For our first anniversary, I took Joylani to Yosemite National Park. Ignoring the low tire treads we noticed on the way there, we consequently spent the entire morning of our first anniversary in a tow-truck (using all of AAA’s maximum allowance of 100 miles per tow) to Modesto. Needless to say, I was hoping the morning of our second anniversary would turn out better. I had inquired about sailing a couple of times during the week and knew to head for the Watersports Office (a shed covering windsurfing gear and kayaks) and look for a guy wearing sunglasses (Haleem). So after breakfast (which also beat the meager meal of left-over champagne and fig newtons we had a year earlier), we headed all 200 feet to the “office.” Sitting in chair-swing hanging from a tree next to the shed was sunglasses man, Haleem.
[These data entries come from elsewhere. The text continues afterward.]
-- ==== Sys2Proof/Certificates/Slice0/Obligations.lean ====
section
/-! DEFINITION. The statements for the provers: the step and its invariant, frames, and for every command the next state its rules give. -/

open Sys2Proof Sys2Proof.Machine

/-- A step with a command at the front of the queue is that command on the state with the rest of the queue. -/
def Obligations.StepRunsFrontCommand : Prop :=
  ∀ (c : Instr) (rest : List Instr) (s : State), step { s with pending := c :: rest } = exec c { s with pending := rest }

/-- With nothing waiting a step lets one tick pass (DESIGN CHOICE, assumptions 1 and 172): the counter advances by 1 and the queue stays
empty, whatever bundles the running engines issue in it. -/
def Obligations.EmptyQueueTick : Prop :=
  ∀ s, s.pending = [] → ∃ t, step s = .next t ∧ t.pending = [] ∧ t.clk.elapsed = s.clk.elapsed + 1 ∧ t.clk.count = s.clk.count + 1 ∧
    t.frameOfs = s.frameOfs

/-- The invariant holds of the block at reset. -/
def Obligations.ResetKeepsInvariant : Prop := State.reset.Inv

/-- Every step of the block, whatever command is in front, keeps the invariant: canonical stores, queues and logs within their sizes,
counters at legal values. -/
def Obligations.StepKeepsInvariant : Prop := ∀ s t, s.Inv → step s = .next t → t.Inv

/-- No command stops the block: each answers a next state, in which the rest of the queue still waits, time and the draws of free values
have not gone back, and what was sent stays sent. -/
def Obligations.CommandsProceed : Prop :=
  ∀ c s, s.Inv → Completes c s fun t =>
    t.pending = s.pending ∧ s.clk.elapsed ≤ t.clk.elapsed ∧ s.freeCtr ≤ t.freeCtr ∧ s.out <+: t.out ∧ t.Inv

/-- A command of chapters 1 to 8 and 10 to 18, and a register write, leaves every part of the state, and every register that hardware
holds, as it was, but for those its frame names. -/
def Obligations.FramesOfTheBlock : Prop := FramesOf [0, 1, 2, 3, 4, 5, 6, 7, 8, 10, 11, 12, 13, 14, 15, 16, 17, 18]

/-- A command of the adaptation engines leaves every part of the state, and every register that hardware holds, as it was, but for
those its frame names. -/
def Obligations.FramesOfTheEngines : Prop := FramesOf [9]

/-- An operation in a slot of one engine's bundle leaves every other engine as it was, and the SRAM. -/
def Obligations.SlotOperationsTouchOneEngine : Prop :=
  ∀ c s t e, slotEngine c = some e → exec c s = .next t → t.mem = s.mem ∧ ∀ e', e' ≠ e → t.eng e' = s.eng e'

/-- R34: an access to an address outside the windows is not performed: a write changes nothing, a read gives zeros, and the
address-fault event is raised with the requester's tag and the address recorded. -/
def Obligations.AddressOutsideWindowsFaults : Prop :=
  (∀ (s : State) m tag a v, s.silenced m = false → windowOf a = none →
    exec (.registerWrite m tag a v) s = .next (emit (raise { s with addrFaultRec := some (tag, a) } 225 tag (bitsOf a 39 24)) (.bus 0 []))) ∧
  (∀ (s : State) m tag a b ring, s.silenced m = false → windowOf a = none →
    (fabWrite s m tag a b ring).2 = raise { s with addrFaultRec := some (tag, a) } 225 tag (bitsOf a 39 24)) ∧
  (∀ (s : State) m tag a n ring port, s.silenced m = false → windowOf a = none →
    (fabRead s m tag a n ring port).2.1 = List.replicate n 0 ∧
    (fabRead s m tag a n ring port).2.2 = raise { s with addrFaultRec := some (tag, a) } 225 tag (bitsOf a 39 24)) ∧
  (∀ (s : State) tag a x, (raise { s with addrFaultRec := some x } 225 tag (bitsOf a 39 24)).addrFaultRec = some x ∧
    Fires (raise { s with addrFaultRec := some x } 225 tag (bitsOf a 39 24)) 225)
Aside from the sunglasses he was sporting a Embudu polo, shorts, and bare feet. If it wasn’t for the Embudu shirt, I may have mistaken him for a tourist relaxing. He wasn’t doing anything, just slightly swinging and staring off into space. He looked like a kid just daydreaming there. Assuming he was awake, I asked, “Is this where we line up catamaran sailing?”
Not moving, he replied, “Yeah.”
“Uh, okay, well what options do you have?”
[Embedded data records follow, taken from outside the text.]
-- ==== Sys2Proof/Laws/Exec.lean ====
section
/-! SUPPORT. The meaning of each command, and of a step, as equations. -/

namespace Sys2Proof.Machine
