-- ==== Sys2Proof/Laws/State.lean ====
section
/-! SUPPORT. Each named update of the state, part by part: what it leaves and what its own record then reads. -/

namespace Sys2Proof.Machine

variable (s : State)

/-! ## wr -/

@[simp] theorem wr_pending (id : RegId) (ix : List Nat) (v : Nat) : (wr s id ix v).pending = s.pending := rfl
@[simp] theorem wr_clk (id : RegId) (ix : List Nat) (v : Nat) : (wr s id ix v).clk = s.clk := rfl
@[simp] theorem wr_freeCtr (id : RegId) (ix : List Nat) (v : Nat) : (wr s id ix v).freeCtr = s.freeCtr := rfl
@[simp] theorem wr_regsStaged (id : RegId) (ix : List Nat) (v : Nat) : (wr s id ix v).regsStaged = s.regsStaged := rfl
@[simp] theorem wr_objs (id : RegId) (ix : List Nat) (v : Nat) : (wr s id ix v).objs = s.objs := rfl
@[simp] theorem wr_objsStaged (id : RegId) (ix : List Nat) (v : Nat) : (wr s id ix v).objsStaged = s.objsStaged := rfl
@[simp] theorem wr_objGen (id : RegId) (ix : List Nat) (v : Nat) : (wr s id ix v).objGen = s.objGen := rfl
@[simp] theorem wr_stats (id : RegId) (ix : List Nat) (v : Nat) : (wr s id ix v).stats = s.stats := rfl
@[simp] theorem wr_islands (id : RegId) (ix : List Nat) (v : Nat) : (wr s id ix v).islands = s.islands := rfl
@[simp] theorem wr_subs (id : RegId) (ix : List Nat) (v : Nat) : (wr s id ix v).subs = s.subs := rfl
@[simp] theorem wr_fresh (id : RegId) (ix : List Nat) (v : Nat) : (wr s id ix v).fresh = s.fresh := rfl
@[simp] theorem wr_xing (id : RegId) (ix : List Nat) (v : Nat) : (wr s id ix v).xing = s.xing := rfl
@[simp] theorem wr_lost (id : RegId) (ix : List Nat) (v : Nat) : (wr s id ix v).lost = s.lost := rfl
@[simp] theorem wr_addrFaultRec (id : RegId) (ix : List Nat) (v : Nat) : (wr s id ix v).addrFaultRec = s.addrFaultRec := rfl
@[simp] theorem wr_ctl (id : RegId) (ix : List Nat) (v : Nat) : (wr s id ix v).ctl = s.ctl := rfl
@[simp] theorem wr_evt (id : RegId) (ix : List Nat) (v : Nat) : (wr s id ix v).evt = s.evt := rfl
@[simp] theorem wr_out (id : RegId) (ix : List Nat) (v : Nat) : (wr s id ix v).out = s.out := rfl
@[simp] theorem wr_tl (id : RegId) (ix : List Nat) (v : Nat) : (wr s id ix v).tl = s.tl := rfl
@[simp] theorem wr_adm (id : RegId) (ix : List Nat) (v : Nat) : (wr s id ix v).adm = s.adm := rfl
@[simp] theorem wr_diong (id : RegId) (ix : List Nat) (v : Nat) : (wr s id ix v).diong = s.diong := rfl
@[simp] theorem wr_straps (id : RegId) (ix : List Nat) (v : Nat) : (wr s id ix v).straps = s.straps := rfl
@[simp] theorem wr_sec (id : RegId) (ix : List Nat) (v : Nat) : (wr s id ix v).sec = s.sec := rfl
@[simp] theorem wr_lo (id : RegId) (ix : List Nat) (v : Nat) : (wr s id ix v).lo = s.lo := rfl
@[simp] theorem wr_fe (id : RegId) (ix : List Nat) (v : Nat) : (wr s id ix v).fe = s.fe := rfl
@[simp] theorem wr_cvt (id : RegId) (ix : List Nat) (v : Nat) : (wr s id ix v).cvt = s.cvt := rfl
@[simp] theorem wr_rx (id : RegId) (ix : List Nat) (v : Nat) : (wr s id ix v).rx = s.rx := rfl
@[simp] theorem wr_tx (id : RegId) (ix : List Nat) (v : Nat) : (wr s id ix v).tx = s.tx := rfl
@[simp] theorem wr_bm (id : RegId) (ix : List Nat) (v : Nat) : (wr s id ix v).bm = s.bm := rfl
@[simp] theorem wr_dpds (id : RegId) (ix : List Nat) (v : Nat) : (wr s id ix v).dpds = s.dpds := rfl
@[simp] theorem wr_disp (id : RegId) (ix : List Nat) (v : Nat) : (wr s id ix v).disp = s.disp := rfl
@[simp] theorem wr_ge (id : RegId) (ix : List Nat) (v : Nat) : (wr s id ix v).ge = s.ge := rfl
@[simp] theorem wr_cal (id : RegId) (ix : List Nat) (v : Nat) : (wr s id ix v).cal = s.cal := rfl
@[simp] theorem wr_lnk (id : RegId) (ix : List Nat) (v : Nat) : (wr s id ix v).lnk = s.lnk := rfl
@[simp] theorem wr_mem (id : RegId) (ix : List Nat) (v : Nat) : (wr s id ix v).mem = s.mem := rfl
@[simp] theorem wr_pwr (id : RegId) (ix : List Nat) (v : Nat) : (wr s id ix v).pwr = s.pwr := rfl
@[simp] theorem wr_hk (id : RegId) (ix : List Nat) (v : Nat) : (wr s id ix v).hk = s.hk := rfl
@[simp] theorem wr_svc (id : RegId) (ix : List Nat) (v : Nat) : (wr s id ix v).svc = s.svc := rfl
@[simp] theorem wr_boot (id : RegId) (ix : List Nat) (v : Nat) : (wr s id ix v).boot = s.boot := rfl
@[simp] theorem wr_nv (id : RegId) (ix : List Nat) (v : Nat) : (wr s id ix v).nv = s.nv := rfl
@[simp] theorem wr_marks (id : RegId) (ix : List Nat) (v : Nat) : (wr s id ix v).marks = s.marks := rfl
@[simp] theorem wr_air (id : RegId) (ix : List Nat) (v : Nat) : (wr s id ix v).air = s.air := rfl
“Yea, like you have a one-hour sailing and a four hour sailing? What things can we do?”
He still hadn’t changed positions, except to twist his chair a bit more towards us, but replied, “What you want to do?”
“I don’t know, that’s why I’m asking. If we do the one hour what can we do?”
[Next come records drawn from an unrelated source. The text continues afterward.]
theorem entryStep_kept {s : State} (r : PwrReq) (h : Kept n m q o s) :
    Kept n m q o (entryStep s r) := by
  unfold entryStep
  repeat' first
    | (with_reducible assumption) | (refine abortPoint_kept ?_ (by assumption)) | (with_reducible apply entryDone_kept)
    | (with_reducible apply reachCount_kept) | (with_reducible apply stepPathsOff_kept) | (with_reducible apply islandClock_kept)
    | (with_reducible apply setLevel_kept) | (with_reducible apply islandDown_kept) | (with_reducible apply stepLinkIdle_kept)
    | (with_reducible apply stepNap_kept) | (with_reducible apply raise_kept) | (with_reducible apply storeConfig_kept)
    | (with_reducible apply stepListen_kept) | (with_reducible apply kept_ite) | (with_reducible refine kept_foldl ?_ ?_; intro _ _ _)
    | (with_reducible refine kept_parts ?_ rfl rfl rfl rfl) | (simp only [kept_mk_iff]) | split

theorem islandUp_kept {s : State} (i : Nat) (h : Kept n m q o s) :
    Kept n m q o (islandUp s i) := by
  unfold islandUp
  repeat' first | (with_reducible assumption) | (with_reducible apply islandSet_kept)

theorem synWakes_kept {s : State} (x1 : Nat) (h : Kept n m q o s) :
    Kept n m q o (synWakes s x1) := by
  unfold synWakes
  repeat' first
    | (with_reducible assumption) | (with_reducible apply tuneWord_kept) | (with_reducible apply applyForced_kept)
    | (with_reducible apply trunkGood_kept) | (with_reducible apply State_setSyn_kept) | (with_reducible apply kept_ite)

theorem linkWakes_kept {s : State} (h : Kept n m q o s) :
    Kept n m q o (linkWakes s) := by
  unfold linkWakes
  repeat' first
    | (with_reducible assumption) | (with_reducible apply synWakes_kept) | (with_reducible refine kept_foldl ?_ ?_; intro _ _ _)
    | (with_reducible refine kept_parts ?_ rfl rfl rfl rfl) | (simp only [kept_mk_iff])

theorem loadPool_kept {s : State} (h : Kept n m q o s) :
    Kept n m q o (loadPool s) := by
  unfold loadPool
  repeat' first
    | (with_reducible assumption) | (with_reducible apply State_setEng_kept) | (with_reducible apply kept_ite)
    | (with_reducible refine kept_foldl ?_ ?_; intro _ _ _)

theorem reportRejected_kept {s : State} (h : Kept n m q o s) :
    Kept n m q o (reportRejected s) := by
  unfold reportRejected
  repeat' first
    | (with_reducible assumption) | (with_reducible apply raise_kept) | (with_reducible refine kept_parts ?_ rfl rfl rfl rfl)
    | (simp only [kept_mk_iff]) | split

theorem napExit_kept {s : State} (h : Kept n m q o s) :
    Kept n m q o (napExit s) := by
  unfold napExit
  repeat' first
    | (with_reducible assumption) | (with_reducible apply islandUp_kept) | (with_reducible apply loadPool_kept)
    | (with_reducible apply linkWakes_kept) | (with_reducible apply islandClock_kept) | (with_reducible apply reportRejected_kept)
    | (with_reducible apply closeAll_kept) | (with_reducible apply setLevel_kept) | (with_reducible apply kept_ite)
    | (with_reducible refine kept_foldl ?_ ?_; intro _ _ _) | (with_reducible refine kept_parts ?_ rfl rfl rfl rfl)
    | (simp only [kept_mk_iff])

theorem queueReq_kept {s : State} (r : PwrReq) (h : Kept n m q o s) :
    Kept n m q o (queueReq s r) := by
  unfold queueReq
  repeat' first | (with_reducible assumption) | (with_reducible apply setQueue_kept) | (with_reducible apply reqStatus_kept)

theorem powerRequest_kept {s : State} (target : Nat) (back : Bool) (h : Kept n m q o s) :
    Kept n m q o (powerRequest s target back) := by
  unfold powerRequest
  repeat' first
    | (with_reducible assumption) | (with_reducible apply queueReq_kept) | (with_reducible apply startReq_kept)
    | (with_reducible apply kept_ite) | (with_reducible refine kept_parts ?_ rfl rfl rfl rfl) | (simp only [kept_mk_iff]) | split

theorem shutdownEnds_kept {s : State} (h : Kept n m q o s) :
    Kept n m q o (shutdownEnds s) := by
  unfold shutdownEnds
  repeat' first
    | (with_reducible assumption) | (with_reducible apply wbit_kept) | (with_reducible apply startQueued_kept)
    | (with_reducible apply kept_ite)

theorem storeCal_kept {s : State} (h : Kept n m q o s) :
    Kept n m q o (storeCal s) := by
  unfold storeCal
  repeat' first | (with_reducible assumption) | (with_reducible refine kept_parts ?_ rfl rfl rfl rfl) | (simp only [kept_mk_iff])

theorem thermalShutdown_kept {s : State} (hottest : Nat) (h : Kept n m q o s) :
    Kept n m q o (thermalShutdown s hottest) := by
  unfold thermalShutdown
  repeat' first
    | (with_reducible assumption) | (with_reducible apply raise_kept) | (with_reducible apply wbit_kept)
    | (with_reducible apply allDrainsFall_kept) | (with_reducible apply reqStatus_kept) | (with_reducible apply setQueue_kept)
    | (with_reducible apply entryStep_kept) | (with_reducible apply beginReq_kept) | (with_reducible apply leaveEntry_kept)
    | (with_reducible apply settle_kept) | (with_reducible apply kept_ite) | (with_reducible refine kept_parts ?_ rfl rfl rfl rfl)
    | (simp only [kept_mk_iff]) | split

theorem toDepth0_kept {s : State} (target : Nat) (h : Kept n m q o s) :
    Kept n m q o (toDepth0 s target) := by
  unfold toDepth0
  repeat' first
    | (with_reducible assumption) | (with_reducible apply islandClock_kept) | (with_reducible apply islandUp_kept)
    | (with_reducible apply enterPathState_kept) | (with_reducible apply setLevel_kept) | (with_reducible apply drainRise_kept)
    | (with_reducible apply startNext_kept) | (with_reducible apply kept_ite) | (with_reducible refine kept_foldl ?_ ?_; intro _ _ _)
    | (with_reducible refine kept_parts ?_ rfl rfl rfl rfl) | (simp only [kept_mk_iff])

theorem wakeFires_kept {s : State} (src : Nat) (h : Kept n m q o s) :
    Kept n m q o (wakeFires s src) := by
  unfold wakeFires
  repeat' first
    | (with_reducible assumption) | (with_reducible apply countWake_kept) | (with_reducible apply abandon_kept)
    | (with_reducible apply exitTo_kept) | (with_reducible apply recordWake_kept) | (with_reducible apply kept_ite)
    | (with_reducible refine kept_parts ?_ rfl rfl rfl rfl) | (simp only [kept_mk_iff]) | split

theorem wakeTransition_kept {s : State} (target : Nat) (h : Kept n m q o s) :
    Kept n m q o (wakeTransition s target) := by
  unfold wakeTransition
  repeat' first
    | (with_reducible assumption) | (with_reducible apply reachElapsed_kept) | (with_reducible apply reqStatus_kept)
    | (with_reducible apply settle_kept) | (with_reducible apply reachCount_kept) | (with_reducible apply toDepth0_kept)
    | (with_reducible apply kept_ite) | split

end Sys2Proof.Machine
end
“I take you snorkeling, see some big shark. Big stingray.”
“If we go snorkeling, how long are we in the water?”
“Depends on the weather. Some days we can sail fast, some days slow.”
“How about the weather today.”
“Weather is good today.”
“And the four hour sailing?”
“We can do the same thing. Maybe go to some sandbank, maybe another island.”
“Yea, that sounds good.” Unmoved by my comment, I added, “We’d like to do that.”
“You want to do four hour sailing?”
“When you want to go? Now?”
“Yea, now’s good,” I replied, at which point he chuckled as if he realized he would finally have to move.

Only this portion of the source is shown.